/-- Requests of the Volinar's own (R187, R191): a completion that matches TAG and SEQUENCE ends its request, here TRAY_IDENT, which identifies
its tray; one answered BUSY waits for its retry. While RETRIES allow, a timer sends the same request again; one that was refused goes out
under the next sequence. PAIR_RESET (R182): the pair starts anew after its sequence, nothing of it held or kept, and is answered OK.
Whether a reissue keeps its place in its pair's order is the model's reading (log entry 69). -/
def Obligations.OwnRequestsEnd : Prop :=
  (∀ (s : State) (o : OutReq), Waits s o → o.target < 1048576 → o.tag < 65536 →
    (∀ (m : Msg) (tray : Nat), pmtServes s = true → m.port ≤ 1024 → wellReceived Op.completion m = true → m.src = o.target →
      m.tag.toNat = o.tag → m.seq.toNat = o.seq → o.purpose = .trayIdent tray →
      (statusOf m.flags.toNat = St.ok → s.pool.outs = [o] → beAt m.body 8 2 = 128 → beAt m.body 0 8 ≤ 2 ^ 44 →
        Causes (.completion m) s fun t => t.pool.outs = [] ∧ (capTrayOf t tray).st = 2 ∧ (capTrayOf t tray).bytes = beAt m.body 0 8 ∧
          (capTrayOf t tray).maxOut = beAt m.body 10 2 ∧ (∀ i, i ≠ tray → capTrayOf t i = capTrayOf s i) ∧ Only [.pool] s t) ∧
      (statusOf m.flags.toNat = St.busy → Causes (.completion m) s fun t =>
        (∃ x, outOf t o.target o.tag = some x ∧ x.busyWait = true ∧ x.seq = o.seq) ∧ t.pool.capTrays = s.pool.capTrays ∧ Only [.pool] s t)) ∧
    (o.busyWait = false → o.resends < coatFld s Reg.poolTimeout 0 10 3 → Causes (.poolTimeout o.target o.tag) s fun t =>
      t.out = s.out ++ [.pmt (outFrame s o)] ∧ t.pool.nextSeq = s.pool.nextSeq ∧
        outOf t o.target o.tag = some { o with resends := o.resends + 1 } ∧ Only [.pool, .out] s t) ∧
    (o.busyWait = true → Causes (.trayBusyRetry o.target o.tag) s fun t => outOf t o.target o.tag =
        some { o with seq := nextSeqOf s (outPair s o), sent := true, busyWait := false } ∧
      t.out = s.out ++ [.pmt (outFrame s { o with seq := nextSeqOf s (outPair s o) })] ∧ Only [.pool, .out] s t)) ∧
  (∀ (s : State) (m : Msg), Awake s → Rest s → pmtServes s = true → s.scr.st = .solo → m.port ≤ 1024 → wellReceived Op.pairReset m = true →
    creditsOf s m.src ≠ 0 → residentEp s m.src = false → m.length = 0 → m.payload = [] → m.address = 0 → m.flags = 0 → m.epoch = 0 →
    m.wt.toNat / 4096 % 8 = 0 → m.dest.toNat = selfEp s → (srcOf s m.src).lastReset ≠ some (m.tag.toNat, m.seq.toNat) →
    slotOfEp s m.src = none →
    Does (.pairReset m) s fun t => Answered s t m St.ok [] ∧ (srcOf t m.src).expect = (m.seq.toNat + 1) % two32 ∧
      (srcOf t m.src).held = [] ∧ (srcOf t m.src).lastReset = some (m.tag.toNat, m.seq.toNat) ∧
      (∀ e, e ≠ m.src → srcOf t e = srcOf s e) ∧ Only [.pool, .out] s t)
_____
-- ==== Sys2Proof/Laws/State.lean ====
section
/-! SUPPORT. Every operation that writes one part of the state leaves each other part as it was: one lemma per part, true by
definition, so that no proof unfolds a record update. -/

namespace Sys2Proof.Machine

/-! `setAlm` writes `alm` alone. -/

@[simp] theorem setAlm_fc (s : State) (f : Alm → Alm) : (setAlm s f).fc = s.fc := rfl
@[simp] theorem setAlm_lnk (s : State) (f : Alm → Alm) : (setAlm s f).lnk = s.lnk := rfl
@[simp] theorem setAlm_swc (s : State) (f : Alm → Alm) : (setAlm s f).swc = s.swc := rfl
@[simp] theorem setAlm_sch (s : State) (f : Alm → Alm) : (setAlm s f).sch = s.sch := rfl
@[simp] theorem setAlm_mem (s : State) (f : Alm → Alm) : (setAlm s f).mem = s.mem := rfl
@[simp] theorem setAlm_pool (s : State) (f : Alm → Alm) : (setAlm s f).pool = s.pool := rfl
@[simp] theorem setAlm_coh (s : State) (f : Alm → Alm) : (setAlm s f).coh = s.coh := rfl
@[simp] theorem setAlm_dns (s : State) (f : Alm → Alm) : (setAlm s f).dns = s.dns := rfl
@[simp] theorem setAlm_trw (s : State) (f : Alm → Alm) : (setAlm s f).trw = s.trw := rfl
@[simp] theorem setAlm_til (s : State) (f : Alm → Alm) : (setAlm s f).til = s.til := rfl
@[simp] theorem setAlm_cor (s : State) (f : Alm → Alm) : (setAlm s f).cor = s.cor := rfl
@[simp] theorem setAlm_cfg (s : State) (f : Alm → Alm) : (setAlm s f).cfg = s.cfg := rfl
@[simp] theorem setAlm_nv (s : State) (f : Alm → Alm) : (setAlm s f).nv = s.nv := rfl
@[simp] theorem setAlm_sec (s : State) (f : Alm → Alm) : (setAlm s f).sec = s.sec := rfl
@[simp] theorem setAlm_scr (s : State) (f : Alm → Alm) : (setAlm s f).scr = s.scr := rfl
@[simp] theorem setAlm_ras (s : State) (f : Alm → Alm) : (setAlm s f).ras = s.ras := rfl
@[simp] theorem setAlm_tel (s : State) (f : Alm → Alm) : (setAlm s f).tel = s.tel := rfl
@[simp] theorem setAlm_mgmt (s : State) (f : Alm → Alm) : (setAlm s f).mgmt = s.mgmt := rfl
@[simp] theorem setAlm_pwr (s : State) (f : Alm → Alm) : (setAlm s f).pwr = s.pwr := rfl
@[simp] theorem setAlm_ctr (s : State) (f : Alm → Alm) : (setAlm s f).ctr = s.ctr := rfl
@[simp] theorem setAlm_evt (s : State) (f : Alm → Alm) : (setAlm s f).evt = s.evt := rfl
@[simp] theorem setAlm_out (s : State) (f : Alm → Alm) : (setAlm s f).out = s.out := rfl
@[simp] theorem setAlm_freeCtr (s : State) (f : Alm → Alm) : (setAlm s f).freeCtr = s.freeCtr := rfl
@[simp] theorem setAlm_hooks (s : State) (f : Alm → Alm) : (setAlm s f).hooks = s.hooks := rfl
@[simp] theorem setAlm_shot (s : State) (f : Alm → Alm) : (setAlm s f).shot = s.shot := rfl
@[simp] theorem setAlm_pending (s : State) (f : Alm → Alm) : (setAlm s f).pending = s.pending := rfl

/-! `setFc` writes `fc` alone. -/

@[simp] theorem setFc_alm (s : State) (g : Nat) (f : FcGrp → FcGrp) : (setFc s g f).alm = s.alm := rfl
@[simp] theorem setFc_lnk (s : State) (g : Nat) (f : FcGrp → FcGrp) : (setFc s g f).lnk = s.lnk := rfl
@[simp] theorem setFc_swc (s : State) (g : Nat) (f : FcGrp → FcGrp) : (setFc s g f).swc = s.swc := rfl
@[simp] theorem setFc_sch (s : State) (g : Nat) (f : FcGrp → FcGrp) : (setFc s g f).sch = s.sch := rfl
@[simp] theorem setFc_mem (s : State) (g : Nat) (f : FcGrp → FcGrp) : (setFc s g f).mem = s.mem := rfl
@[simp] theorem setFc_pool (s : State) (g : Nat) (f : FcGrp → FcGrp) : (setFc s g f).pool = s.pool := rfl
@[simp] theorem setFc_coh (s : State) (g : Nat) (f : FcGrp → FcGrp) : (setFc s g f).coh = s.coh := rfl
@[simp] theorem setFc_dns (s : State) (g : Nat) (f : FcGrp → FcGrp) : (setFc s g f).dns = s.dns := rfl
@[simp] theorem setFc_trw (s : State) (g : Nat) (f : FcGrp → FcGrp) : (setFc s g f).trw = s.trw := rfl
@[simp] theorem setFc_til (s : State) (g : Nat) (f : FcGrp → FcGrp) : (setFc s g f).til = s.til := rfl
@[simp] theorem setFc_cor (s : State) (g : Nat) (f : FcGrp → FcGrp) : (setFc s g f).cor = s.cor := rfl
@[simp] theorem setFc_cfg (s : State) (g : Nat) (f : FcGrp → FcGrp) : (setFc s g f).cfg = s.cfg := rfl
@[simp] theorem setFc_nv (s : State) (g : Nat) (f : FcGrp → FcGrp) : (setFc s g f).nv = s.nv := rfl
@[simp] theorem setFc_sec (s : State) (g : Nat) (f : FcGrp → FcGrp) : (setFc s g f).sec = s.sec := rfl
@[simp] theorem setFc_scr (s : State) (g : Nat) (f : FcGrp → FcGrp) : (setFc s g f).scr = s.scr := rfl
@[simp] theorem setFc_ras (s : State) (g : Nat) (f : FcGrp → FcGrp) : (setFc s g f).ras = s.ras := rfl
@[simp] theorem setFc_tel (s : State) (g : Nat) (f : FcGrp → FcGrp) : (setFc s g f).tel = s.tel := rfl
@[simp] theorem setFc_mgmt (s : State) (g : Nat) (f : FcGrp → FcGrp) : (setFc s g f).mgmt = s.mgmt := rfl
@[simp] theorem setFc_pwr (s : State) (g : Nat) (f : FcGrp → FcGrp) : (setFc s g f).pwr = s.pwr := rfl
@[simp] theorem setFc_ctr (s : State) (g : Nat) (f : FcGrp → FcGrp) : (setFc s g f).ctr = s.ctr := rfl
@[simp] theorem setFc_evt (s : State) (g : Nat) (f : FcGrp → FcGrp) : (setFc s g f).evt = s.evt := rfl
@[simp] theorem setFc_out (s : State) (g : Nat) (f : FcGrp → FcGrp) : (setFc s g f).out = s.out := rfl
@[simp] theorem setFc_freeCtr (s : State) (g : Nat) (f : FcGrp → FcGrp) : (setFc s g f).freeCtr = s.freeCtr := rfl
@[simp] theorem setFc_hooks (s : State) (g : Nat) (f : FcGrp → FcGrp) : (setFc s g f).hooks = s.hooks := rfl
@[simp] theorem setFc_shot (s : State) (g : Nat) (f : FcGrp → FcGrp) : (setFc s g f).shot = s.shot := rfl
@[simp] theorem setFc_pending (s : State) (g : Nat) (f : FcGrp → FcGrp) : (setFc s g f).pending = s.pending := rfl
_____
* [WHAT NEEDS TO BE DONE]: The entries above hold a line with "creditsOf s m.src" and a later line with "(∀ e, e ≠ m.src". Write out exactly those lines and all lines between, nothing more.

* [TASK RESPONSE]:
    creditsOf s m.src ≠ 0 → residentEp s m.src = false → m.length = 0 → m.payload = [] → m.address = 0 → m.flags = 0 → m.epoch = 0 →
    m.wt.toNat / 4096 % 8 = 0 → m.dest.toNat = selfEp s → (srcOf s m.src).lastReset ≠ some (m.tag.toNat, m.seq.toNat) →
    slotOfEp s m.src = none →
    Does (.pairReset m) s fun t => Answered s t m St.ok [] ∧ (srcOf t m.src).expect = (m.seq.toNat + 1) % two32 ∧
      (srcOf t m.src).held = [] ∧ (srcOf t m.src).lastReset = some (m.tag.toNat, m.seq.toNat) ∧
      (∀ e, e ≠ m.src → srcOf t e = srcOf s e) ∧ Only [.pool, .out] s t)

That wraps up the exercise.